Like everyone else who’s walking around with one of these “phones” equipped with a high-quality camera (or are they really decent cameras with mediocre-quality phones?), I take lots of pictures. Sometimes I try to discover a theme in what attracts my attention, but aside from “landscapes” or “birds” or “infrastructure” or “stuff on the street,” I would struggle to name any real thread that ties any of my images together.

But a couple of days ago I was looking a few pictures — just three — I had taken on three separate trips to other parts of California over the last few years and was surprised to see something of a story there.

Here are the images:

That first shot is the Los Angeles Aqueduct, in the Owens Valley just across the highway from Manzanar, the site of the internment camp where thousands of Japanese Americans were incarcerated during World War II. Kate and I camped nearby, just outside the town of Independence, in 2018. After spending a beautiful September afternoon touring Manzanar, we wandered down to the aqueduct as the sun was setting.

The second shot is the Hollywood Reservoir and Mulholland Dam in Los Angeles. I had wanted to see this place for years, and we made it up on a Sunday afternoon last June while visiting our son Thom.

The third shot shows part of the wreckage of the St. Francis Dam, in San Francisquito Canyon, in northwestern Los Angeles County. The dam collapsed in March 1928, killing about 450 people downstream. You have to hunt a little for the site of the dam, which Kate and I did on the same 2018 trip that took us to Manzanar.

I like the fact all three images were shot on film using relatively antique (1970s-era) Japanese rangefinder cameras.

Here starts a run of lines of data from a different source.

-- ==== Sys2Proof/Syntax.lean ====
section
/-! DEFINITION. The seven commands, the pseudo-instructions, and the causes for which the block enters its fault state. -/

namespace Sys2Proof

/-- The commands, one constructor per row of spec/opcode_table.json, with the operands of formats I, B, V and N
(spec/30_encoding.md R57 to R61). Flags are Booleans (true is 1); counts are natural numbers; the parity code, a value and
a host address are bits. -/
inductive Instr where
  /-- `INIT mode, speed, fbits, parity, stopb` (R57): `mode` true is Synchronous, `speed` true is Double. -/
  | init (mode speed : Bool) (fbits : Nat) (par : BitVec 2) (stopb : Nat)
  /-- `SETBAUD bps` (R58): the target rate in bits per second. -/
  | setbaud (bps : Nat)
  /-- `ENABLE` (R60). -/
  | enable
  /-- `TXBYTE value` (R59). -/
  | txbyte (value : Word16)
  /-- `TXLINE addr` (R59): the host address of the first character. -/
  | txline (addr : Word16)
  /-- `RXBYTE` (R60). -/
  | rxbyte
  /-- `RXLINE` (R60). -/
  | rxline
deriving DecidableEq, Repr

/-- The pseudo-instructions of spec/30_encoding.md R67. -/
inductive Pseudo where
  /-- `OPEN mode, speed, fbits, parity, stopb, bps`. -/
  | openLine (mode speed : Bool) (fbits : Nat) (par : BitVec 2) (stopb bps : Nat)
  /-- `REBAUD bps`. -/
  | rebaud (bps : Nat)
  /-- `ECHOLINE`. -/
  | echoline
deriving DecidableEq, Repr

/-- Every cause of the fault state, one constructor per row of the table of spec/60_exceptions.md R116. Taking one is a
next state (R119), never a stop of the model. -/
inductive Cause where
  /-- F_RESERVED_OPCODE: the word's OP field names no command. -/
  | reservedOpcode (op : BitVec 4)
  /-- F_RESERVED_FIELD: a defined command with a non-zero reserved field. -/
  | reservedField (op : BitVec 4)
  /-- F_LIFECYCLE 1: INIT when CONFIGURED = 1. -/
  | secondInit
  /-- F_LIFECYCLE 2: SETBAUD when CONFIGURED = 0. -/
  | baudBeforeInit
  /-- F_LIFECYCLE 3: ENABLE when DIV_SET = 0. -/
  | enableBeforeBaud
  /-- F_BAUD_ZERO: SETBAUD with a target rate of 0. -/
  | baudZero
  /-- F_DIV_RANGE 1: the quotient is 0, so the divisor would be -1. -/
  | divisorNegative
  /-- F_DIV_RANGE 2: the divisor exceeds 0xFFFF. -/
  | divisorTooWide
  /-- F_INVALID_CONFIG 1: a frame width outside 5 to 9 under STRICT_CONFIG. -/
  | widthOutOfRange
  /-- F_INVALID_CONFIG 2: the reserved parity code 1 would be written. -/
  | parityReserved
  /-- F_INVALID_CONFIG 3: more than two stop bits with a parity write. -/
  | stopBitsTooMany
  /-- F_MEM_RANGE: TXLINE passed host address 0xFFFF. -/
  | memRange
deriving DecidableEq, Repr

end Sys2Proof
end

But what ties them together, perhaps obviously, is the connection to Los Angeles, water, and L.A. Department of Water and Power chief William Mulholland.

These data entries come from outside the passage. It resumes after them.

/-- R74. A state stuck by itself stays so in every step but reset and is not final. In a run without reset a stuck sequencer, the
one whose environment offers no further frame included, keeps its state for good, and no state of it is final; and in a run R75
admits a wait is stuck exactly when it never ends. -/
def Obligations.StuckUntilReset : Prop :=
  (∀ s : State, Stuck s → ¬ Final s ∧
    ∀ t, step s = .next t → nextEvent s ≠ .reset → Stuck t ∧ t.seq = s.seq ∧ t.ci = s.ci) ∧
  (∀ (ε : Nat → Event) (σ : Nat → State) (n : Nat), IsRun ε σ → NoReset ε n →
    (Stuck (σ n) → StuckIn ε σ n) ∧
    (StuckIn ε σ n → ∀ m, n ≤ m →
      StuckIn ε σ m ∧ ¬ Final (σ m) ∧ (σ m).seq = (σ n).seq ∧ (σ m).ci = (σ n).ci)) ∧
  (∀ (ε : Nat → Event) (σ : Nat → State) (n : Nat), FairRun ε σ → NoReset ε n → Waits (σ n) →
    (StuckIn ε σ n ↔ ∀ m, n ≤ m → Waits (σ m)))

/-- R75's consequences. In a fair run without reset a wait for UDRE with TXEN = 1 ends, by the sequencer's step with TXBUF empty;
one SHIFT, one LOAD and the sequencer's turn are enough. A wait for RXC with RXFIFO empty ends only if the environment has offered
a frame while RXEN = 1. -/
def Obligations.TransmitWaitEnds : Prop :=
  (∀ (s : State) (rest : List Event), WaitsTx s → s.txen = true → formatOf s ≠ none →
    s.agenda = .txShift :: .txLoad :: .sequencer :: rest →
    ∃ t : State, Host.Core.run Sys2Proof.core 3 s = .next t ∧ t.agenda = rest ∧ t.txbuf ≠ none ∧
      ((∃ v, s.seq = .txbWait v ∧ t.seq = .idle ∧ t.ci = s.ci + 1) ∨
       (∃ a c, s.seq = .txlWait a c ∧ t.seq = .txlFetch (a + 1) ∧ t.ci = s.ci))) ∧
  (∀ (ε : Nat → Event) (σ : Nat → State) (n : Nat), FairRun ε σ → NoReset ε n → WaitsTx (σ n) → (σ n).txen = true →
    ∃ m, n ≤ m ∧ (σ m).seq = (σ n).seq ∧ (σ m).ci = (σ n).ci ∧ (σ m).txbuf = none ∧ ε m = .sequencer ∧
      ¬ WaitsTx (σ (m + 1))) ∧
  (∀ (ε : Nat → Event) (σ : Nat → State) (n m : Nat), IsRun ε σ → NoReset ε n → WaitsRx (σ n) → (σ n).rxfifo = [] →
    n ≤ m → ¬ WaitsRx (σ m) → ∃ k, n ≤ k ∧ k < m ∧ Offers ε σ k ∧ (σ k).rxen = true)

/-- In a final state no step but reset changes anything but RXFIFO and DOR, and LBPTR in loopback, and the state stays final
(R78; that LBPTR moves is R101's, log 16). -/
def Obligations.FinalStateStaysFinal : Prop :=
  ∀ s t : State, Final s → step s = .next t → nextEvent s ≠ .reset →
    Final t ∧ t = { afterEvent s with rxfifo := t.rxfifo, dor := t.dor, lbptr := t.lbptr } ∧
    (s.params.loopback = false → t.lbptr = s.lbptr) ∧
    (nextEvent s = .sequencer ∨ nextEvent s = .txLoad ∨ nextEvent s = .txShift → t = afterEvent s)

/-- No step's result depends on a draw: with the event decided, states that differ only in the free values still to come and in the
bits of corrupt frames, in TSR or on TXWIRE, have steps that differ only there. So neither RXB8 and DATA read with an empty FIFO
(R18, R24) nor what a reader sees in place of a corrupt frame (R98) reaches a state of the block (logs 6 and 18). -/
def Obligations.DrawsNotObserved : Prop :=
  ∀ (s t : State) (e : Event) (rest : List Event), s.agenda = e :: rest → forgetDraws s = forgetDraws t →
    mapNext forgetDraws (step s) = mapNext forgetDraws (step t)
end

Mulholland was the principal architect of the Los Angeles water system: He played a leading role in helping secure (or steal, depending on your perspective) the Owens Valley water rights for the city. He engineered the aqueduct that brought the water to Los Angeles. Although he was initially reluctant to build dams and reservoirs to store that water, he designed and supervised the construction of Mulholland Dam, which took all of 16 months to complete in 1923-24. He used that structure as a sort of template for the St. Francis Dam, which was completed in 1926. Mulholland visited St. Francis Dam just hours before it disintegrated and pronounced it sound; the catastrophe ended his career. Although he apparently believed Owens Valley saboteurs were responsible, as they had been for the destruction of some of the aqueduct facilities in the eastern Sierra, he took public responsibility for the tragedy. “Don’t blame anybody else,” he told a coroner’s inquest. “You just fasten it on me. If there is an error of human judgment, I was the human.”

As I say, I just happened to look at the three photographs together the other day and see a story. If I ever have a show, I thought, I’d want to present them as a group. For some reason, I thought a presentation like that would be more complete with a fourth image. I remembered a 2017 visit to Los Angeles during which we stopped at the Department of Water and Power building (a.k.a. the John Ferraro Building), at the corner of First and Hope streets, and just across the way from the Dorothy Chandler Pavilion, the former home of the Oscars.

I took some pictures when we were at the DWP building — all with a digital SLR, not film. Looking back, I found one that I thought I could add to the group — post-processed from color to black and white. It’s looking up from a corner of the building up toward the roof, with the sun just obscured:

What kind of statement is that making? I haven’t come up with words yet, though I like the image. And as I say, if there ever is a show, this one’s going in.